The original staging of the ballet, by Jean Cocteau, is set in the context of the enactment of the 18th Amendment (the ‘prohibition’) in the United States. A boxer, a dwarf, a cross-dresser, a bookmaker and a punter walk into a speakeasy and enjoy their illicit drinks until a policeman arrives, and suddenly the scene becomes a milk bar. The policeman’s head, carelessly detached from its moorings by an overhead fan, is used by a prostitute for a surreal parody on Strauss’ Salome. The drinkers leave, and the policeman is left to pick up the bar tab.

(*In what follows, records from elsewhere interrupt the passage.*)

-- ==== Sys2Proof/Machine/Journal.lean ====
section
/-! DEFINITION. The journal (R443 to R447, R453 to R459): records, the buffer, sectors, the scan, the plan, checkpoints, the erase. -/

namespace Sys2Proof.Machine

/-! ### Sectors (R453, R456 to R458) -/

/-- A sector is retired (R457). -/
def Sector.retired (x : Sector) : Bool := x.failed || (match x.hdr with | some (e, _) => decide (100000 ≤ e) | none => false)

/-- The sequence of a sector, 0 without a valid header. -/
def Sector.seq (x : Sector) : Nat := match x.hdr with | some (_, q) => q | none => 0

/-- The erase count of a sector, 0 without a valid header (R453). -/
def Sector.erases (x : Sector) : Nat := match x.hdr with | some (e, _) => e | none => 0

/-- Every slot of a sector holds a record. -/
def Sector.full (x : Sector) : Bool := decide (2047 ≤ x.recs.length)

/-- Replace a sector. -/
def State.setSector (s : State) (k : Nat) (x : Sector) : State := { s with nv := { s.nv with jour := KMap.put s.nv.jour k x } }

/-- The sector with the valid header of highest sequence (R453). -/
def State.scanSector (s : State) : Option Nat :=
  (s.nv.jour.foldl (fun (a : Option (Nat × Nat)) e =>
    match e.2.hdr with
    | some (_, q) => (match a with | some (_, p) => if p < q then some (e.1, q) else a | none => some (e.1, q))
    | none => a) none).map (·.1)

/-- The highest sequence of any sector. -/
def State.topSeq (s : State) : Nat := s.nv.jour.foldl (fun a e => max a e.2.seq) 0

/-- The sectors in index order after sector k, wrapping (R456). -/
def sectorsAfter (k : Nat) : List Nat := (List.range 64).map (fun i => (k + 1 + i) % 64)

/-- The sectors retired. -/
def State.retiredCount (s : State) : Nat := (s.nv.jour.filter (fun e => e.2.retired)).length

/-- The journal is frozen: the current sector is full, or there is none that can take a record, and every other sector is retired (R458). -/
def State.jourFull (s : State) : Bool :=
  let rest (k : Nat) : Bool := (List.range 64).all (fun i => decide (i = k) || (s.sector i).retired)
  match s.jour.cur with
  | some k => (s.sector k).full && rest k
  | none => rest 64

/-- The journal is frozen. -/
def State.frozen (s : State) : Bool := s.on 0 JOURNAL_STAT_frozen

/-- The journal freezes when it must; no record waits then (R458). -/
def freezeCheck (s : State) : State :=
  if s.jourFull then ({ s with jour := { s.jour with buf := [], erase := 0 } }).setFs 0 [(JOURNAL_STAT_frozen, 1), (JOURNAL_STAT_erasing, 0)]
  else s

/-- A sector whose erase or program failed is retired at once (R457). -/
def failSector (k : Nat) (s : State) : State := (s.setSector k { s.sector k with failed := true }).evt 0 JOURNAL_EVT_sector_retired

/-- Erase a sector and write its header; one that reaches 100,000 erases is retired (R456, R457). -/
def eraseSector (k seq : Nat) (s : State) : State :=
  let x := s.sector k
  let y : Sector := { hdr := some (x.erases + 1, seq), recs := [], failed := x.failed }
  (s.setSector k y).when y.retired (fun s => s.evt 0 JOURNAL_EVT_sector_retired)

/-- Take the first sector of `l` that is not retired as the current one; the erase of those in `bad` fails. -/
def takeSector (bad : List Nat) (l : List Nat) (s : State) : State :=
  match l with
  | [] => { s with jour := { s.jour with cur := none } }
  | k :: t =>
    if (s.sector k).retired then takeSector bad t s
    else if bad.contains k then takeSector bad t (failSector k s)
    else
      let s := eraseSector k (s.topSeq + 1) s
      { s with jour := { s.jour with cur := some k } }

/-- The current sector has room: the block takes the next one where it has none (R453, R456). -/
def roomSector (bad : List Nat) (s : State) : State :=
  match s.jour.cur with
  | some k => if (s.sector k).full || (s.sector k).failed then takeSector bad (sectorsAfter k) s else s
  | none => takeSector bad (List.range 64) s

/-- Put a record, or what is left of it, in the next slot of the current sector. -/
def putRecord (r : Option JRec) (s : State) : State :=
  match s.jour.cur with
  | some k => s.setSector k { s.sector k with recs := (s.sector k).recs ++ [r] }
  | none => s

/-- Write one record: programming it ends as `p` says; after a failed program the sector is retired and the record goes to the next one
(R456, R457). -/
def writeRecord (p : Prog) (bad : List Nat) (r : JRec) (s : State) : State :=
  let s := roomSector bad s
  match s.jour.cur with
  | none => s
  | some k =>
    match p with
    | .done => putRecord (some r) s
    | .torn => putRecord none s
    | .failed => putRecord (some r) (roomSector bad (failSector k s))

/-- JOURNAL_RECORD_WRITE: the oldest record of the buffer is written; none while the erase runs (R456, R458, R459). -/
def recordWrite (p : Prog) (bad : List Nat) (s : State) : State :=
  match s.jour.buf with
  | [] => s
  | r :: t =>
    if s.frozen || !s.jour.scanned || decide (s.jour.erase = 2) then s
    else freezeCheck (writeRecord p bad r { s with jour := { s.jour with buf := t } })

/-- JOURNAL_RECORD_WRITE (R456). -/
def execJournalRecordWrite (p : Prog) (bad : List (Fin 64)) (s : State) : Res := run (recordWrite p (bad.map (·.val))) s

/-- Write the n oldest records of the buffer. -/
def writeRecords (n : Nat) (s : State) : State :=
  match n with
  | 0 => s
  | n + 1 => writeRecords n (recordWrite .done [] s)

/-- Write every record of the buffer (R439, R440: a stop and a restart write the step's record first). -/
def flushRecords (s : State) : State :=
  let s := if s.jour.erase = 2 then { s with jour := { s.jour with buf := [] } } else s
  writeRecords s.jour.buf.length s

/-! ### Records (R444, R454) -/

/-- The buffer has no free slot (R456). -/
def State.bufFull (s : State) : Bool := decide (16 ≤ s.jour.buf.length)

/-- A record enters the buffer, unless the journal is frozen (R456, R458). -/
def pushRecord (r : JRec) (s : State) : State :=
  if s.frozen then s else { s with jour := { s.jour with buf := s.jour.buf ++ [r] } }

/-- The TS72 of a record: the timebase count with fine phase 0; 0 before S1 (R47, R49, R454). -/
def State.ts72 (s : State) : Nat := if s.tick.tb = .off then 0 else s.time.count * 256

/-- The consecutive failures of step k before this run (R444). -/
def State.failsOf (s : State) (k : Nat) : Nat := s.start.fails.getD k 0

/-- The record of step k of this start (R454); before S2 its start number and attempt come with the scan. -/
def State.stepRec (s : State) (k outcome variant detail : Nat) : JRec :=
  { start := (s.rd 0 JOURNAL_STARTS).toNat, step := k, attempt := min 255 (s.failsOf k + 1), outcome := outcome, variant := variant,
    ts := s.ts72, detail := detail, delay := s.start.delay / 1600 }

/-- The record of step k is made; outcome 1 sets `step_fail`. -/
def record (k outcome variant detail : Nat) (s : State) : State :=
  let s := pushRecord (s.stepRec k outcome variant detail) s
  s.when (decide (outcome = 1)) (fun s => s.evt 0 JOURNAL_EVT_step_fail)

/-! ### The scan and the plan (R443 to R447) -/

/-- The sectors with a valid header, highest sequence first. -/
def insertSeq (x : Sector) (l : List Sector) : List Sector :=
  match l with
  | [] => [x]
  | y :: t => if y.seq < x.seq then x :: y :: t else y :: insertSeq x t

/-- The records of the journal, newest first; a record whose CRC fails is ignored (R453). -/
def State.jourRecords (s : State) : List JRec :=
  let l := s.nv.jour.foldl (fun a e => if e.2.hdr.isSome then insertSeq e.2 a else a) []
  l.flatMap (fun x => (x.recs.filterMap id).reverse)

/-- The history of a step: its records, newest first, but those with outcome 2 or 4 (R443). -/
def histOf (l : List JRec) (k : Nat) : List JRec :=
  l.filter (fun r => decide (r.kind = 0) && decide (r.step = k) && decide (r.outcome ≠ 2) && decide (r.outcome ≠ 4))

/-- The consecutive failure count of a history (R444). -/
def failCount (l : List JRec) : Nat :=
  match l with
  | [] => 0
  | r :: t => if r.outcome = 1 then failCount t + 1 else 0

/-- The steps that have an alternate variant: S6, S8, S9, S12, S13 (R438). -/
def altSteps : List Nat := [6, 8, 9, 12, 13]

/-- A step uses its alternate (R445). -/
def useAlt (l : List JRec) : Bool := match l with | r :: _ => decide (r.outcome = 1) || decide (r.variant ≠ 0) | [] => false

/-- The grade offset of S11 (R445), capped at 5 here and at the plan's grade by S11. -/
def useOffset (l : List JRec) : Nat :=
  match l with
  | r :: _ => min 5 (r.variant + (if r.outcome = 1 then 1 else 0))
  | [] => 0

/-- The journal is scanned and the plan of this start is fixed (R443 to R447, R453, R458); records of S0 and S1 take the start number. -/
def scanPlan (s : State) : State :=
  let s := { s with jour := { s.jour with cur := s.scanSector } }
  let frozen := s.jourFull
  let l := s.jourRecords
  let n := (l.foldl (fun a r => max a r.start) 0) + 1
  let hist (k : Nat) : List JRec := if frozen then [] else histOf l k
  let fails := (List.range 16).map (fun k => failCount (hist k))
  let retry := s.f 0 JOURNAL_RETRY_steps
  let prim (k : Nat) : Bool := nbit retry k
  let alt := altSteps.foldl (fun a k => if useAlt (hist k) && !prim k then a + 2 ^ k else a) 0
  let o := if prim 11 then 0 else useOffset (hist 11)
  let skip7 := match hist 7 with | r :: _ => decide (r.outcome = 1) | [] => false
  let buf := if frozen then [] else s.jour.buf.map (fun r => { r with start := n, attempt := fails.getD r.step 0 + 1 })
  let s := { s with jour := { s.jour with scanned := true, buf := buf }, start := { s.start with fails := fails } }
  let s := s.setFs 0 [(JOURNAL_PLAN_alt, alt + (if o = 0 then 0 else 2 ^ 11)), (JOURNAL_PLAN_ddr_down, o),
    (JOURNAL_PLAN_skip7, skip7.toNat), (JOURNAL_PLAN_retry, if retry = 0 then 0 else 1), (JOURNAL_RETRY_steps, 0),
    (JOURNAL_STAT_frozen, frozen.toNat)]
  let s := s.wr 0 JOURNAL_STARTS (BitVec.ofNat 32 n)
  s.each (fails.zipIdx) (fun s e => s.setF 0 ⟨JOURNAL_FAILS, 2 * e.2, 2⟩ (min 3 e.1))

/-- A step runs its alternate variant in this start. -/
def State.planAlt (s : State) (k : Nat) : Bool := nbit (s.f 0 JOURNAL_PLAN_alt) k

/-! ### Checkpoints (R492, R495) -/

/-- A checkpoint of value v starts: a record of kind 1, and a copy in `KEYS_CKPT`. -/
def ckptStart (v : Nat) (s : State) : State :=
  let s := pushRecord { start := (s.rd 0 JOURNAL_STARTS).toNat, kind := 1, value := v } s
  ({ s with cmd := { s.cmd with ckpt := some v } }).setF 0 CMD_STAT_ckpt 1

/-- The copy of a checkpoint in `KEYS_CKPT`. -/
def keysCkpt (v : Nat) (s : State) : State :=
  (s.wr 0 KEYS_CKPT_LO (BitVec.ofNat 32 v)).setFs 0 [(KEYS_CKPT_HI_value, v / 2 ^ 32), (KEYS_CKPT_HI_valid, 1)]

/-- A checkpoint is durable: K advances to it (R492). -/
def ckptDurable (v : Nat) (s : State) : State :=
  let s := ({ s with cmd := { s.cmd with ckpt := none } }).setF 0 CMD_STAT_ckpt 0
  let s := (s.wr 0 CMD_CKPT_LO (BitVec.ofNat 32 v)).setF 0 CMD_CKPT_HI_value (v / 2 ^ 32)
  (keysCkpt v s).evt 0 CMD_EVT_ckpt_done

/-! ### The erase (R458, R459) -/

/-- ERASE_JOURNAL at commit: refused with detail 1 while the journal is frozen; otherwise it writes a checkpoint of the last accepted counter
and the erase follows. -/
def eraseCommit (s : State) : State × Nat :=
  if s.frozen then (s, 1)
  else
    let v := s.rd64 0 CMD_LAST_LO CMD_LAST_HI
    let s := { s with jour := { s.jour with erase := 1 } }
    (ckptStart v (s.setF 0 JOURNAL_STAT_erasing 1), 0)

/-- ERASE_JOURNAL (R459). -/
def execEraseJournal (s : State) : Res := run (fun s => if s.live 0 then (eraseCommit s).1 else s) s

/-- Erase the sectors of `l` that are not retired, the first of them ending with the highest sequence. -/
def eraseAll (bad : List Nat) (l : List Nat) (s : State) : State :=
  match l with
  | [] => s
  | k :: t =>
    let s := eraseAll bad t s
    if (s.sector k).retired then s
    else if bad.contains k then failSector k s
    else eraseSector k (s.topSeq + 1) s

/-- JOURNAL_ERASE_DONE: every sector that is not retired has been erased, those in `bad` without success, and the checkpoint stands in the new
current sector (R459). -/
def eraseDone (bad : List Nat) (s : State) : State :=
  if s.jour.erase ≠ 2 then s
  else
    let v := s.rd64 0 CMD_CKPT_LO CMD_CKPT_HI
    let s := eraseAll bad (sectorsAfter (s.jour.cur.getD 63)) s
    let s := { s with jour := { s.jour with cur := s.scanSector, erase := 0 } }
    let s := writeRecord .done [] { start := (s.rd 0 JOURNAL_STARTS).toNat, kind := 1, value := v } s
    freezeCheck ((s.setF 0 JOURNAL_STAT_erasing 0).evt 0 JOURNAL_EVT_erase_done)

/-- JOURNAL_ERASE_DONE (R459). -/
def execJournalEraseDone (bad : List (Fin 64)) (s : State) : Res := run (eraseDone (bad.map (·.val))) s

end Sys2Proof.Machine
end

Guy Woolfenden (1937-2016): Oboe Concerto
-
Allegro moderato
-
Andante espressivo
-
Rondo – Allegro assai
Born in Ipswich and trained in Cambridge and at the Guildhall, Guy Woolfenden is best remembered for his tireless work as head of music with the Royal Shakespeare Company for 37 years. In this time, he wrote incidental music to every play in the repertoire, often inventing new instruments to achieve desired sound effects. He also wrote for orchestras, wind bands and chamber groups, and was awarded the OBE for services to music in 2007.

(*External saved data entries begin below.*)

/-- The core has a private port: the Hawkmoth and the ION memory agent (R483). -/
def hasPort (c : Nat) : Bool := decide (c = 0 ∨ c = 4)

/-- PORT_ACCESS: a load or a store of a word of the port; `pins` are the synchronized inputs (R483). -/
def portAccess (c k : Nat) (write : Option Word) (pins : BitVec 64) (s : State) : State :=
  if !hasPort c || !s.coreRuns c then s
  else match write with
    | some w => portWrite (coreDie c) k w s
    | none => s.emit (.coreValue c (s.portRead (coreDie c) k pins))

/-- PORT_ACCESS (R483). -/
def execPortAccess (c : Core) (reg : Fin 16) (write : Option Word) (pins : BitVec 64) (s : State) : Res :=
  run (portAccess c.val reg.val write pins) s

/-! ### The memory map (R468, R469, R471, R581) -/

/-- What an access does to an SRAM word with what it finds there (R471): counted and reported; answers whether the word is
uncorrectable. -/
def sramTouch (c : Nat) (isram : Bool) (k : Nat) (err : SramErr) (s : State) : State × Bool :=
  let d := coreDie c
  let key := c * 0x10000 + k
  let known := KMap.look (if isram then s.core.iue else s.core.due) key
  if known ∨ err = .ue then
    let core := if isram then { s.core with iue := KMap.put s.core.iue key true } else { s.core with due := KMap.put s.core.due key true }
    let s := ({ s with core := core }).inc d (CORE_SRAM_ERR_ue (coreSlot c)) 1
    (errReport d 11 .contained 0x1F 0 (s.evt d (CORE_EVT_sram_ue (coreSlot c))), true)
  else if err = .ce then
    let s := (s.inc d (CORE_SRAM_ERR_ce (coreSlot c)) 1).evt d (CORE_EVT_sram_ce (coreSlot c))
    (errReport d 11 .corrected 0x1F 0 s, false)
  else (s, false)

/-- Word k of the data or instruction SRAM of core c. -/
def State.sramWord (s : State) (c : Nat) (isram : Bool) (k : Nat) : Word :=
  KMap.look (if isram then s.core.isram else s.core.dsram) (c * 0x10000 + k)

/-- Store a word; a full word clears an uncorrectable error. -/
def setSramWord (c : Nat) (isram : Bool) (k : Nat) (w : Word) (whole : Bool) (s : State) : State :=
  let key := c * 0x10000 + k
  let core := if isram then { s.core with isram := KMap.put s.core.isram key w } else { s.core with dsram := KMap.put s.core.dsram key w }
  let core := if !whole then core
    else if isram then { core with iue := KMap.put core.iue key false } else { core with due := KMap.put core.due key false }
  { s with core := core }

/-- The bytes of each SRAM of core c (R466). -/
def sramSize (c : Nat) : Nat := if c = 0 then 0x40000 else 0x10000

/-- A fetch of the Hawkmoth's word k: the lowest enabled patch unit that names it gives the word instead (R581). -/
def State.patched (s : State) (k : Nat) (w : Word) : Word :=
  match (List.range 16).find? (fun u => s.on 0 (DBG_PATCH_ADDR_en u) && decide (s.f 0 (DBG_PATCH_ADDR_word u) = k)) with
  | some u => s.rd 0 (DBG_PATCH_DATA u)
  | none => w

/-- The exception of an access that its address does not permit (R468). -/
def CoreOp.fault (op : CoreOp) : Nat := match op with | .fetch => 1 | .load _ => 5 | .store _ _ => 7 | .fence => 0

/-- The bytes of an access. -/
def CoreOp.size (op : CoreOp) : Nat := match op with | .fetch => 4 | .load n => 2 ^ n.val | .store n _ => 2 ^ n.val | .fence => 0

/-- Core c has a load outstanding. -/
def State.coreWaits (s : State) (c : Nat) : Bool :=
  s.net.ents.any (fun e => decide (e.req.src.toNat = coreInit c) && !e.dead && !e.fence && !e.req.write)

/-- The posted stores of core c that have not completed (R469). -/
def State.coreStores (s : State) (c : Nat) : Nat :=
  (s.net.ents.filter (fun e => decide (e.req.src.toNat = coreInit c) && !e.dead && e.req.write)).length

The premiere of the oboe concerto was given by tonight’s soloist, Simon Beesley, at the 1982 Edinburgh Festival. It is dedicated to the composer’s oboist wife, Jane, whom we are honoured to welcome this evening in the company of Tim Reynish, an old colleague of Guy’s from the National Youth Orchestra horn section and erstwhile SSO conductor. Modest in length and scale, it is simply scored for strings and oboe, and follows a classical three-movement form.

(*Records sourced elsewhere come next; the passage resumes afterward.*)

-- ==== Sys2Proof/Machine/Dispatch.lean ====
section
/-! DEFINITION. The commands' meanings, one arm per constructor. -/

namespace Sys2Proof.Machine
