/-- For one request in flight as one packet, of an initiator that is no host, debug master, core or bridge: a WRITE_ACK completes it with
status 0 and an ERROR with the status it carries; a RETRY below the limit counts and leaves the packet waiting, and its reissue after the
gap carries reissue; with no answer in time it completes with status 9, and the loss counts and is recorded. An answer of no held request is
discarded, but at router (15, 0). A NOTIFY counts a CRC failure at the die of its responder, and changes no request. The location of a loss
latches while its event bit is clear. -/
def Obligations.AnswersCompleteRetryOrAreLost : Prop :=
  (∀ (s : State) (raw : BitVec 256) (flits : List Flit) (port : Fin 4) (h : Hdr) (e : NiEnt) (p : NiPart) (r : Nat), hamCheck raw.toNat = .clean h →
    h.legal = true →
    s.live (dieIndex h.dstX h.dstY) = true →
    s.net.ents = [e] →
    e.parts = [p] →
    e.started = true ∧ e.status = 0 ∧ e.dead = false ∧ e.fence = false →
    p.phase = .flight ∧ p.retries = 0 ∧ p.status = 0 →
    p.is (dieIndex h.dstX h.dstY * 256 + h.dstEp) h.queue h.seq = true →
    isHost e.req.src = false ∧ isDebugMaster e.req.src = false ∧ initCore e.req.src.toNat = none ∧ e.req.serve = none →
    h.opcode = 3 ∧ e.req.write = true ∧ r = 0 ∨ h.opcode = 4 ∧ r = h.status →
    ∃ t, exec (.niResponse raw flits port) s = .next t ∧
    t.out.map (fun o => match o with | .completion a b c l => (a, b, c, l.all (fun x => x.data == 0)) | _ => (0, 0, 999, false)) =
      [(e.req.src.toNat, e.req.queue.val, r, if r = 0 then (if e.req.write then true else p.data.all (fun _ => true)) else true)] ∧
    t.net.ents = [] ∧
    t.regs = s.regs) ∧
  (∀ (s : State) (raw : BitVec 256) (flits : List Flit) (port : Fin 4) (h : Hdr) (e : NiEnt) (p : NiPart), hamCheck raw.toNat = .clean h →
    h.legal = true →
    s.live (dieIndex h.dstX h.dstY) = true →
    s.net.ents = [e] →
    e.parts = [p] →
    p.phase = .flight →
    p.is (dieIndex h.dstX h.dstY * 256 + h.dstEp) h.queue h.seq = true →
    h.opcode = 5 →
    s.f (p.hdr.srcId / 256) NOC_CTRL_retry_max = 0 ∨ p.retries + 1 < s.f (p.hdr.srcId / 256) NOC_CTRL_retry_max →
    ∃ t, exec (.niResponse raw flits port) s = .next t ∧
    t.net.ents = [{ e with parts := [{ p with phase := .retry, retries := p.retries + 1 }] }] ∧
    t.out = [] ∧
    t.f (p.hdr.srcId / 256) ⟨NOC_RETRY_CNT, 0, 32⟩ = min (s.f (p.hdr.srcId / 256) ⟨NOC_RETRY_CNT, 0, 32⟩ + 1) (2 ^ 32 - 1) ∧
    s.onlyFields t [whole (p.hdr.srcId / 256) NOC_RETRY_CNT]) ∧
  (∀ (s : State) (raw : BitVec 256) (flits : List Flit) (port : Fin 4) (h : Hdr), hamCheck raw.toNat = .clean h →
    h.legal = true →
    s.niPart (dieIndex h.dstX h.dstY * 256 + h.dstEp) h.queue h.seq = none →
    h.dstX ≠ 15 ∨ h.dstY ≠ 0 →
    ∃ t, exec (.niResponse raw flits port) s = .next t ∧
    t = s.fresh) ∧
  (∀ (s : State) (i : Init) (q : Fin 32) (die : Die) (ep : Byte) (e : NiEnt) (p : NiPart) (b : Nat × Nat), s.net.ents = [e] →
    e.parts = [p] →
    p.phase = .retry →
    epRouter die.val ep.toNat = some b →
    p.hdr.srcId = i.toNat ∧ p.hdr.queue = q.val ∧ p.hdr.dstX = b.1 ∧ p.hdr.dstY = b.2 ∧ p.hdr.dstEp = ep.toNat →
    s.admission p.hdr = .best →
    p.retries ≠ 0 →
    ∃ t, exec (.retryReissue i q die ep) s = .next t ∧
    t.out = [.packet { p.hdr with cls := false, slot := 0, reissue := true } (if p.hdr.opcode = 1 then mkFlits p.lines else [])] ∧
    t.niParts.map (fun p => p.phase) = [.flight] ∧
    t.regs = s.regs) ∧
  (∀ (s : State) (i : Init) (q : Fin 32) (seq : Fin 1024) (e : NiEnt) (p : NiPart), s.net.ents = [e] →
    e.parts = [p] →
    e.started = true ∧ e.status = 0 ∧ e.dead = false ∧ e.fence = false →
    p.phase = .flight ∧ p.retries = 0 ∧ p.status = 0 →
    p.is i.toNat q.val seq.val = true →
    isHost e.req.src = false ∧ isDebugMaster e.req.src = false ∧ initCore e.req.src.toNat = none ∧ e.req.serve = none →
    ∃ t, exec (.nocResponseTimeout i q seq) s = .next t ∧
    t.out.map (fun o => match o with | .completion a b c l => (a, b, c, l.all (fun x => x.data == 0)) | _ => (0, 0, 999, false)) = [(e.req.src.toNat, e.req.queue.val, 9, true)] ∧
    t.net.ents = [] ∧
    t.f (i.toNat / 256) ⟨NOC_LOST_CNT, 0, 32⟩ = min (s.f (i.toNat / 256) ⟨NOC_LOST_CNT, 0, 32⟩ + 1) (2 ^ 32 - 1) ∧
    t.f (i.toNat / 256) NOC_EVT_lost = 1 ∧
    (s.f (i.toNat / 256) NOC_EVT_lost = 0 → t.f (i.toNat / 256) NOC_LOST_LOC_queue = q.val ∧ t.f (i.toNat / 256) NOC_LOST_LOC_endpoint = i.toNat % 256) ∧
    (s.f (i.toNat / 256) NOC_EVT_lost ≠ 0 → t.rd (i.toNat / 256) NOC_LOST_LOC = s.rd (i.toNat / 256) NOC_LOST_LOC) ∧
    s.onlyFields t [whole (i.toNat / 256) NOC_LOST_CNT, (i.toNat / 256, NOC_EVT_lost), whole (i.toNat / 256) NOC_LOST_LOC]) ∧
  (∀ (s : State) (raw : BitVec 256) (port : Fin 4) (h : Hdr), hamCheck raw.toNat = .clean h →
    h.legal = true →
    h.opcode = 6 →
    s.live (dieIndex h.dstX h.dstY) = true →
    ∃ t, exec (.notify raw port) s = .next t ∧
    t.f (dieIndex h.dstX h.dstY) ⟨NOC_CRC_CNT, 0, 32⟩ = min (s.f (dieIndex h.dstX h.dstY) ⟨NOC_CRC_CNT, 0, 32⟩ + 1) (2 ^ 32 - 1) ∧
    t.f (dieIndex h.dstX h.dstY) NOC_EVT_crc_fail = 1 ∧
    (s.f (dieIndex h.dstX h.dstY) NOC_EVT_crc_fail = 0 → t.f (dieIndex h.dstX h.dstY) NOC_CRC_LOC_src_id = h.srcId ∧
      t.f (dieIndex h.dstX h.dstY) NOC_CRC_LOC_endpoint = h.dstEp ∧ t.f (dieIndex h.dstX h.dstY) NOC_CRC_LOC_notified = 1) ∧
    t.net = s.net ∧
    t.freeCtr = s.freeCtr + 1)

The aspirational but melancholic rising figures of the first movement are cast in a restless G-minor key above skittish, unsettled time signatures. The rising theme reappears in the slow movement, where the battle between major and minor keys is never convincingly settled. There are strong hints of Rimsky-Korsakov’s Scheherazade in the soloist’s descending triplet figures. The finale is an entertaining exercise in exchanges between oboe and orchestra, with a flighty, dancing theme appearing either side of more sombre music. The final pages bring the music to a playfully ebullient close.
Joseph Haydn (1732-1809): Symphony No. 45 in F-sharp minor, ‘Farewell’ (1772) – Finale (Presto – Adagio)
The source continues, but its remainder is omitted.